Search code examples
clojurelazy-evaluationstream-processing

Lazily extract lines from large file


I'm trying to grab 5 lines by their line numbers from a large (> 1GB) file with Clojure. I'm almost there but am seeing some strange things, and I want to understand what's going on.

So far I've got:

(defn multi-nth [values indices]
  (map (partial nth values) indices))

(defn read-lines [file indices]
  (with-open [rdr (clojure.java.io/reader file)]
    (let [lines (line-seq rdr)]
      (multi-nth lines indices))))

Now, (read-lines "my-file" [0]) works without a problem. However, passing in [0 1] gives me the following stacktrace:

java.lang.RuntimeException: java.io.IOException: Stream closed
        Util.java:165 clojure.lang.Util.runtimeException
      LazySeq.java:51 clojure.lang.LazySeq.sval
      LazySeq.java:60 clojure.lang.LazySeq.seq
         Cons.java:39 clojure.lang.Cons.next
          RT.java:769 clojure.lang.RT.nthFrom
          RT.java:742 clojure.lang.RT.nth
         core.clj:832 clojure.core/nth
         AFn.java:163 clojure.lang.AFn.applyToHelper
         AFn.java:151 clojure.lang.AFn.applyTo
         core.clj:602 clojure.core/apply
        core.clj:2341 clojure.core/partial[fn]
      RestFn.java:408 clojure.lang.RestFn.invoke
        core.clj:2430 clojure.core/map[fn]

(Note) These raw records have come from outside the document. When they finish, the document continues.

/-- The route from this module to a logical destination: its next hop, and whether it goes column first as a fallback. -/
def route (s : State) (dest : Nat) : Option (NextHop × Bool) :=
  let p := ownPhys s
  let q := physOf s dest
  if p = q ∨ !discovered s then none
  else if posRow p = posRow q then some (⟨0, posCol q⟩, false)
  else if posCol p = posCol q then some (⟨1, posRow q⟩, false)
  else if relays s 0 (posRow p) (posCol q) then some (⟨0, posCol q⟩, false)
  else if relays s 1 (posRow q) (posCol p) then some (⟨1, posRow q⟩, true)
  else none

/-! ### The link layer's sending side (R406, R440) -/

def NextHop.key (h : NextHop) : Nat := h.role * 65 + h.index

def hopSt (s : State) (k : Nat) : Hop := mget (fun _ => Hop.start) s.fab.hops k

def setHop (s : State) (k : Nat) (h : Hop) : State :=
  { s with fab := { s.fab with hops := mset (fun _ => Hop.start) s.fab.hops k h } }

/-- A swap runs on the engine (R452). -/
def inSwap (s : State) (e : Nat) : Bool := s.fab.swaps.any fun w => w.eng == e

/-- The in-service lanes toward a next hop: (port, lane) over all ports of the hop's role that are in service (R406); hop 130 is
the twin behind the twin port, which carries no traffic under MISMATCH (R384) nor while its source is swapped (R452). -/
def lanesTo (s : State) (k : Nat) : List (Nat × Nat) :=
  if k = 130 then
    if getF s fOPT_TWIN_TSTATE = 2 ∨ inSwap s 16 then [] else ((List.range 32).filter fun l => laneState s 16 l == lINSERVICE).map fun l => (16, l)
  else
    ((List.range 16).filter fun p => portRole s p == k / 65 && getF s (fOPT_PORT_PSTATE p) == pINSERVICE).flatMap fun p =>
      ((List.range 32).filter fun l => laneState s p l == lINSERVICE &&
        (match (laneRt s p l).tgt with | some (j, _) => j == k % 65 | none => false)).map fun l => (p, l)

/-- Pre-FEC bit errors of a lane in the last 1 ms, saturating (OPT_LANE.ERRS). -/
def laneErrs (s : State) (e l : Nat) : Nat :=
  min 4095 (((laneRt s e l).errBits.filter fun x => decide (s.now < x.1 + 1000000)).foldl (fun a x => a + x.2) 0)

/-- The rings of a lane are locked (R443): within 0.5 GHz, for 10 µs. -/
def ringLocked (s : State) (e l : Nat) : Bool :=
  let v := sx 8 (getF s (fOPT_LANE_LOCKERR e l))
  decide (-10 ≤ v) && decide (v ≤ 10) && (match (laneRt s e l).outAt with | none => true | some t => decide (t + 10000 ≤ s.now))

/-- A lane that stands in a lane check, or tries one: CHECK, LATE_PEER or DROPPED. -/
def isChecking (s : State) (e l : Nat) : Bool :=
  let v := laneState s e l
  v == lCHECK || v == lLATEPEER || v == lDROPPED

/-- A lane passes its lane check (R452): its rings are locked, the identity unit has come, and 20 µs of PRBS31 after it without an error. -/
def laneChecked (s : State) (e l : Nat) : Bool := ringLocked s e l && (laneRt s e l).identity && (laneRt s e l).prbsPass

/-- The error rate of a lane over the last 100 µs, before the FEC, is at most 1e-6: at most 10 wrong bits of the 10.6 million, and no codeword
beyond correction (R452, R454). -/
def laneQuiet (s : State) (e l : Nat) : Bool :=
  let r := laneRt s e l
  decide (((r.errBits.filter fun x => decide (s.now < x.1 + 100000)).foldl (fun a x => a + x.2) 0) ≤ 10) &&
  r.uncorr.all fun t => decide (t + 100000 ≤ s.now)

/-! ### Laser sources (R450, R451) -/

def laserSrc (s : State) (n : Nat) : LaserSrc := mget LaserSrc.start s.fab.lasers n

def setLaser (s : State) (n : Nat) (x : LaserSrc) : State :=
  { s with fab := { s.fab with lasers := mset LaserSrc.start s.fab.lasers n x } }

/-- The engine that a source feeds, by LAS_MAP. -/
def engineOf (s : State) (n : Nat) : Option Nat := (List.range 17).find? fun e => getF s (fLAS_MAP_SRC e) == n

/-- The worst in-service lane of the engine that a source feeds has a pre-FEC bit error rate above k / 1.0625 × 10^8 over the last 1 ms. -/
def berAbove (s : State) (n k : Nat) : Bool :=
  match engineOf s n with
  | some e => (List.range 32).any fun l => laneState s e l == lINSERVICE && decide (k < laneErrs s e l)
  | none => false

/-- The engine's source keeps since when the worst lane's error rate has been above 1e-6 (R451). -/
def noteBer (s : State) (e : Nat) : State :=
  let n := getF s (fLAS_MAP_SRC e)
  let x := laserSrc s n
  let v := if berAbove s n 106 then some (x.berFrom.getD s.now) else none
  if v = x.berFrom then s else setLaser s n { x with berFrom := v }

/-- A link unit as the bytes of a lane (R439): header, body, CRC-32 and zeros up to a multiple of 64 bytes. -/
def frameUnit (utype lseq : Nat) (body : List Byte) : List Byte :=
  let flits := (12 + body.length + 63) / 64
  let b := toBytes 1 utype ++ toBytes 1 flits ++ toBytes 3 lseq ++ toBytes 3 0 ++ body
  b ++ toBytes 4 (crc32 b) ++ List.replicate (64 * flits - 12 - body.length) 0

/-- Put a link unit on a lane. -/
def sendUnit (s : State) (eng lane utype lseq : Nat) (body : List Byte) : State :=
  onLane { s with wire := .unit eng lane utype lseq body :: s.wire } eng lane fun r =>
    { r with txUnits := r.txUnits ++ [frameUnit utype lseq body] }

/-- The hop of a packet to next hop k ends at a relay (R374, R408). -/
def endsAtRelay (s : State) (p : Packet) : Bool :=
  let q := physOf s p.dest
  !p.fwd && posRow q != posRow (ownPhys s) && posCol q != posCol (ownPhys s)

/-- The link-level credit left for a packet on a port toward next hop k (R408): the pool of its class at the far port has 128 places, a
forward pool 64; a place is taken by a unit sent there and free once a LINK_ACK covers the unit (assumption log 61). -/
def hasCredit (s : State) (k port : Nat) (p : Packet) : Bool :=
  let relay := k != 130 && endsAtRelay s p
  let used := ((hopSt s k).tx.filter fun u =>
    u.lseq.isSome && u.port == port && u.p.cls == p.cls && (k != 130 && endsAtRelay s u.p) == relay).length
  decide (used < if relay then 64 else 128)

/-- The bytes that a PACKET unit takes in the replay buffer: its whole flits (R439, R441). -/
def unitSize (p : Packet) : Nat := 64 * ((12 + 32 + p.payload.length + 63) / 64)

/-- The bytes that the sent units of all next hops take in the replay buffer of 32 MiB (R441). -/
def replayUsed (s : State) : Nat :=
  s.fab.hops.foldl (fun a h => a + (h.2.tx.filter fun u => u.lseq.isSome).foldl (fun a u => a + unitSize u.p) 0) 0

/-- The lanes on which a unit may leave now: of those toward its next hop, for its first send, the ones whose far port has credit, once the
replay buffer has room for the unit (R441). -/
def lanesFor (s : State) (k : Nat) (u : TxUnit) : List (Nat × Nat) :=
  if u.lseq.isNone && decide (2 ^ 25 < replayUsed s + unitSize u.p) then []
  else (lanesTo s k).filter fun c => u.lseq.isSome || hasCredit s k c.1 u.p

/-- Packets of a class that wait in the forward pool of a port for their second hop (R408). -/
def forwardHeld (s : State) (port cls : Nat) : Nat :=
  s.fab.hops.foldl (fun a h => a + (h.2.tx.filter fun u => u.inPort == some port && u.lseq.isNone && u.p.cls == cls).length) 0

/-- MARK of a packet that leaves a forward pool: the pool is fuller than MARK_PCT of its 64 places (R412). -/
def forwardMark (s : State) (u : TxUnit) : Bool :=
  match u.inPort with
  | some p => u.lseq.isNone && u.p.cls != 1 && decide (getF s fCMP_CC_CTL_MARK_PCT * 64 < 100 * forwardHeld s p u.p.cls)
  | none => false

/-- Send unit i of a next hop's list on the next lane of the rotation; it stays held while no lane is in service or no far port has credit
for it. -/
def sendTx (s : State) (k i : Nat) : State :=
  let h := hopSt s k
  match h.tx[i]? with
  | none => s
  | some u =>
    match lanesFor s k u with
    | [] => s
    | l :: ls =>
      let c := (l :: ls).getD (h.rot % (l :: ls).length) l
      let (q, nx) := match u.lseq with
        | some q => (q, h.nextLseq)
        | none => (h.nextLseq, (h.nextLseq + 1) % 2 ^ 24)
      let u := { u with p := { u.p with mark := u.p.mark || forwardMark s u }
                        lseq := some q, sentAt := some s.now, port := c.1, shown := none }
      sendUnit (setHop s k { h with tx := replaceAt h.tx i u, nextLseq := nx, rot := (h.rot + 1) % 65536 }) c.1 c.2 1 q u.p.bytes

/-- The oldest unit of a next hop that was not sent yet and can leave: while 65,536 numbers are unacknowledged only one that has its number
(R441). -/
def firstHeld (s : State) (k : Nat) : Option Nat :=
  let h := hopSt s k
  let full := decide (65536 ≤ (h.tx.filter fun u => u.lseq.isSome).length)
  firstIdx (fun u : TxUnit => u.sentAt.isNone && !(full && u.lseq.isNone) && !(lanesFor s k u).isEmpty) h.tx

/-- Send the held units of a next hop that can leave. -/
def sendHeld : Nat → State → Nat → State
  | 0, s, _ => s
  | f + 1, s, k =>
    match firstHeld s k with
    | none => s
    | some i => sendHeld f (sendTx s k i) k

It seems that the stream is being closed before I can read the second line from the file. Interestingly, if I manually pull out a line from the file with something like (nth lines 200), the multi-nth call works for all values <= 200.

Any idea what's going on?


Solution

  • map (and line-seq) return lazy sequences, so none of the lines are necessarily read by the time your call to with-open returns, which closes the file.

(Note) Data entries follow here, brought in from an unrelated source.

/-- Look at 64 occupied slots at a time; the fuel bounds the windows. -/
def victimIn (s : State) (tier : Nat) (keepOk : Bool) : Nat → List (Nat × DirEntry) → Option (Nat × DirEntry)
  | 0, _ => none
  | f + 1, l =>
    if l.isEmpty then none else
    match bestVictim s tier ((l.take 64).filter fun p => p.2.state == .resident && p.2.pin == 0 && (keepOk || p.2.hint != 1)) with
    | some v => some v
    | none => victimIn s tier keepOk f (l.drop 64)

def handKey (i tier : Nat) : Nat := 2 * i + tier

/-- choose_victim (R318): the victim, and the hand after it. -/
def chooseVictim (s : State) (i : Nat) (g : Region) (tier : Nat) (keepOk : Bool) : Option (Nat × State) :=
  let n := g.slots tier
  let h := mget (fun _ => 0) s.tier.hands (handKey i tier)
  let l := (List.range n).filterMap fun k => slotEntry s g tier ((h + k) % n)
  match victimIn s tier keepOk (l.length + 1) l with
  | none => none
  | some (e, d) =>
    some (e, { s with tier := { s.tier with hands := mset (fun _ => 0) s.tier.hands (handKey i tier) ((d.slot + 1) % n) } })

/-! ### Moves (R319, R320, R324) -/

/-- At most 16 moves run at once (R320). -/
def movesFull (s : State) : Bool := decide (16 ≤ s.tier.moves.length)

/-- Start a move of an entry into a slot of a higher or lower tier; moves from and to flash start their flash operations. -/
def startMove (s : State) (g : Region) (e tier slot : Nat) (why : MoveWhy) : State :=
  let d := dirEnt s e
  let s := setEnt s e { d with state := if tier < d.tier then .promoting else .evicting }
  let fops : List FlashOp := if d.tier = 2 then (g.backing e).map fun n => ⟨n, .moveRead e, none⟩ else []
  let r : List FlashOp × State × Nat :=
    if tier = 2 then
      (g.backing e).zipIdx.foldl (fun (a : List FlashOp × State × Nat) p =>
        let m := (List.range 1024).foldl (fun (b : List (List Byte) × List Nat × State) u =>
          let x := readUnit b.2.2 ((g.slotAddr d.tier d.slot + p.2 * 65536) / 64 + u) false
          (x.data :: b.1, (if x.outcome = .poisoned ∨ x.outcome = .uncorrectable then u :: b.2.1 else b.2.1), x.s)) ([], [], a.2.1)
        (a.1 ++ [⟨p.1, .moveWrite e, some ⟨m.1.reverse.flatten, m.2.1⟩⟩], m.2.2, if m.2.1.isEmpty then a.2.2 else stMEM))
        (fops, s, 0)
    else (fops, s, 0)
  let s := r.2.1
  let m : Move := ⟨e, tier, slot, why, r.2.2⟩
  { s with tier := { s.tier with moves := s.tier.moves ++ [m], fops := s.tier.fops ++ r.1 } }

/-- An entry leaves its slot: the owner word reads free. -/
def leaveSlot (s : State) (g : Region) (d : DirEntry) : State :=
  if d.tier < 2 ∧ d.slot ≠ noSlot then setOwner s g d.tier d.slot 0xFFFFFFFF else s

/-- An eviction to flash is done: TIER 2, FBACK 1, DIRTY 0 (R319). -/
def nowFlash (s : State) (g : Region) (e : Nat) : State :=
  let d := dirEnt s e
  tierEvent (setEnt (leaveSlot s g d) e { d with state := .resident, tier := 2, slot := noSlot, fback := true, dirty := false }) 2

/-- Evict an entry by R319, for the given reason: to LPDDR if that pool has a free slot, otherwise to flash; a slot whose
contents the backing tiles hold is freed at once. None: no target. -/
def evict (s : State) (i : Nat) (g : Region) (e target : Nat) (why : MoveWhy) : Option (Bool × State) :=
  let d := dirEnt s e
  let toFlash (s : State) : Option (Bool × State) :=
    if !g.flash then none
    else if d.fback then some (true, nowFlash s g e)
    else some (false, startMove s g e 2 noSlot why)
  if d.tier = 0 ∧ target = 1 then
    match takeSlot s i g 1 with
    | some (n, s) => some (false, startMove s g e 1 n why)
    | none => toFlash s
  else toFlash s

/-- The contents of an entry are dropped (R313): EMPTY, without slot; the version stays. -/
def makeEmpty (s : State) (g : Region) (e : Nat) : State :=
  let d := dirEnt s e
  setEnt (leaveSlot s g d) e
    { d with state := .empty, tier := 0, slot := noSlot, dirty := false, fback := false, discard := false, pin := 0 }

/-- An entry whose pin count is 0 with DISCARD set becomes EMPTY, unless it moves (R313, R321). -/
def applyDiscard (s : State) (e : Nat) : State :=
  let d := dirEnt s e
  match regionOf s e with
  | some (_, g) => if d.pin = 0 ∧ d.discard ∧ d.state = .resident then makeEmpty s g e else s
  | none => s

/-! ### PIN (R317, R318, R321, R324, R325) -/

def Request.must (r : Request) : Bool := bit r.flags 2
def Request.target (r : Request) : Nat := r.flags % 4

/-- Pins on an entry besides those of waiting PINs and of the one being served. -/
def otherPins (s : State) (e : Nat) : Nat :=
  (dirEnt s e).pin - 1 - (s.tier.waits.filter fun w => w.entry == e && !w.late).length

/-- A PIN completes without its pin. -/
def failPin (s : State) (e : Nat) (r : Request) (status : Nat) : State :=
  let d := dirEnt s e
  dirReply (applyDiscard (setEnt s e { d with pin := d.pin - 1 }) e) r status

/-- A PIN waits. -/
def waitPin (s : State) (w : WaitPin) : State := { s with tier := { s.tier with waits := s.tier.waits ++ [w] } }

/-- A PIN is granted. -/
def grantPin (s : State) (r : Request) (hit : Bool) : State := dirReply (if hit then tierEvent s 0 else s) r 0

/-- A pin of an EMPTY entry fills a slot with zeros (R317). -/
def fillEmpty (s : State) (g : Region) (e tier slot : Nat) : State :=
  let d := dirEnt s e
  let s := memZero s (g.slotAddr tier slot) g.tileBytes
  setOwner (setEnt s e { d with state := .resident, tier := tier, slot := slot, dirty := true, fback := false }) g tier slot e

/-- What ends now comes after the PIN's deadline, and does not count (R325). -/
def pastDeadline (s : State) (w : WaitPin) : Bool := w.r.deadline != 0 && decide (w.r.stamp + w.r.deadline < s.now)

/-- The PIN takes a slot: an EMPTY entry is filled, another starts its promotion. -/
def pinInto (s : State) (g : Region) (w : WaitPin) (tier slot : Nat) : State :=
  let e := w.entry
  if (dirEnt s e).state = .empty then
    let s := fillEmpty s g e tier slot
    if w.late then s else if pastDeadline s w then waitPin s { w with own := true } else grantPin s w.r false
  else
    let s := startMove s g e tier slot .pin
    if w.late then s else waitPin s { w with own := true }

/-- Serve a PIN whose pin is counted, on an EMPTY or RESIDENT entry. -/
def servePin (s : State) (w : WaitPin) : State :=
  let e := w.entry
  let d := dirEnt s e
  if d.state = .lost then (if w.late then s else dirReply s w.r stLOST) else
  match regionOf s e with
  | none => if w.late then s else failPin s e w.r stINVALID
  | some (i, g) =>
    let tgt := w.r.target
    if d.state = .resident ∧ d.tier ≤ tgt then (if w.late then s else grantPin s w.r true)
    else if d.state = .resident ∧ (if w.late then d.pin else otherPins s e) ≠ 0 then
      if w.late then s else if w.r.must then failPin s e w.r stBUSY else grantPin s w.r true
    else if movesFull s ∧ d.state = .resident then waitPin s w
    else match takeSlot s i g tgt with
      | some (n, s) => pinInto s g w tgt n
      | none =>
        let none' (s : State) : State :=
          if w.late then s
          else if w.r.must then failPin s e w.r stFULL
          else
            let low := if tgt = 0 ∧ (d.state = .empty ∨ d.tier = 2) then takeSlot s i g 1 else none
            match low with
            | some (n, s) => pinInto s g w 1 n
            | none => if d.state = .resident ∧ d.tier < 2 then grantPin s w.r true else failPin s e w.r stFULL
        if movesFull s || s.tier.moves.any (fun m => some m.entry == w.leaving && m.why == .victim) then waitPin s w else
        match chooseVictim s i g tgt true with
        | none => none' s
        | some (v, s1) =>
          let s1 := if (dirEnt s1 v).hint = 1 then tierEvent s1 5 else s1
          match evict s1 i g v (tgt + 1) .victim with
          | none => none' s1
          | some (false, s2) => waitPin s2 { w with leaving := some v }
          | some (true, s2) =>
            match takeSlot s2 i g tgt with
            | some (n, s3) => pinInto s3 g w tgt n
            | none => waitPin s2 w

/-- Can the PINs of an entry be served: it does not move? -/
def settled (s : State) (e : Nat) : Bool :=
  match (dirEnt s e).state with
  | .promoting => false
  | .evicting => false
  | _ => true

/-- An earlier PIN of the entry still waits to be served (R321). -/
def pinBefore (l : List WaitPin) (e : Nat) : Bool := l.any fun w => w.entry == e && !w.late && !w.own

/-- Serve every waiting PIN whose entry does not move, in order (R321); one that must wait on keeps its place, and those of the same
entry behind it wait too. A PIN whose own move was late waits for its ending (R325). -/
def serveWaits : Nat → Nat → State → State
  | 0, _, s => s
  | f + 1, i, s =>
    match s.tier.waits[i]? with
    | none => s
    | some w =>
      if (w.own && (dirEnt s w.entry).state != .lost) || !settled s w.entry || pinBefore (s.tier.waits.take i) w.entry then
        serveWaits f (i + 1) s
      else
        let rest := removeAt s.tier.waits i
        let s1 := servePin { s with tier := { s.tier with waits := rest } } w
        match s1.tier.waits[rest.length]? with
        | some v => serveWaits f (i + 1) { s1 with tier := { s1.tier with waits := rest.take i ++ v :: rest.drop i } }
        | none => serveWaits f i s1

/-- Serve the waiting PINs once each. -/
def retryWaits (s : State) : State := serveWaits s.tier.waits.length 0 s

    basically, you need to realize the whole return value before with-open returns, for which you can use doall:

    (defn multi-nth [values indices]
      (map (partial nth values) indices))
    
    (defn read-lines [file indices]
      (with-open [rdr (clojure.java.io/reader file)]
        (let [lines (line-seq rdr)]
          (doall (multi-nth lines indices)))))
    

    or something like that. keep in mind that your multi-nth holds on to the head of the line seq while searching for the specified lines, which means it'll keep all of the lines up until the last specified one in memory - and using nth like that means you're stepping through the line-seq repeatedly for each index - you'll want to fix that.

    update:

    Something like this will work. It's a little uglier than I like but it shows the principle, I think: Note that indices here needs to be a set.

    (defn multi-nth [values indices]
     (keep 
       (fn [[number line]] 
         (if (contains? indices number) 
           line))
       (map-indexed vector values)))
    
    (multi-nth '(a b c d e) #{2 3})
      => c d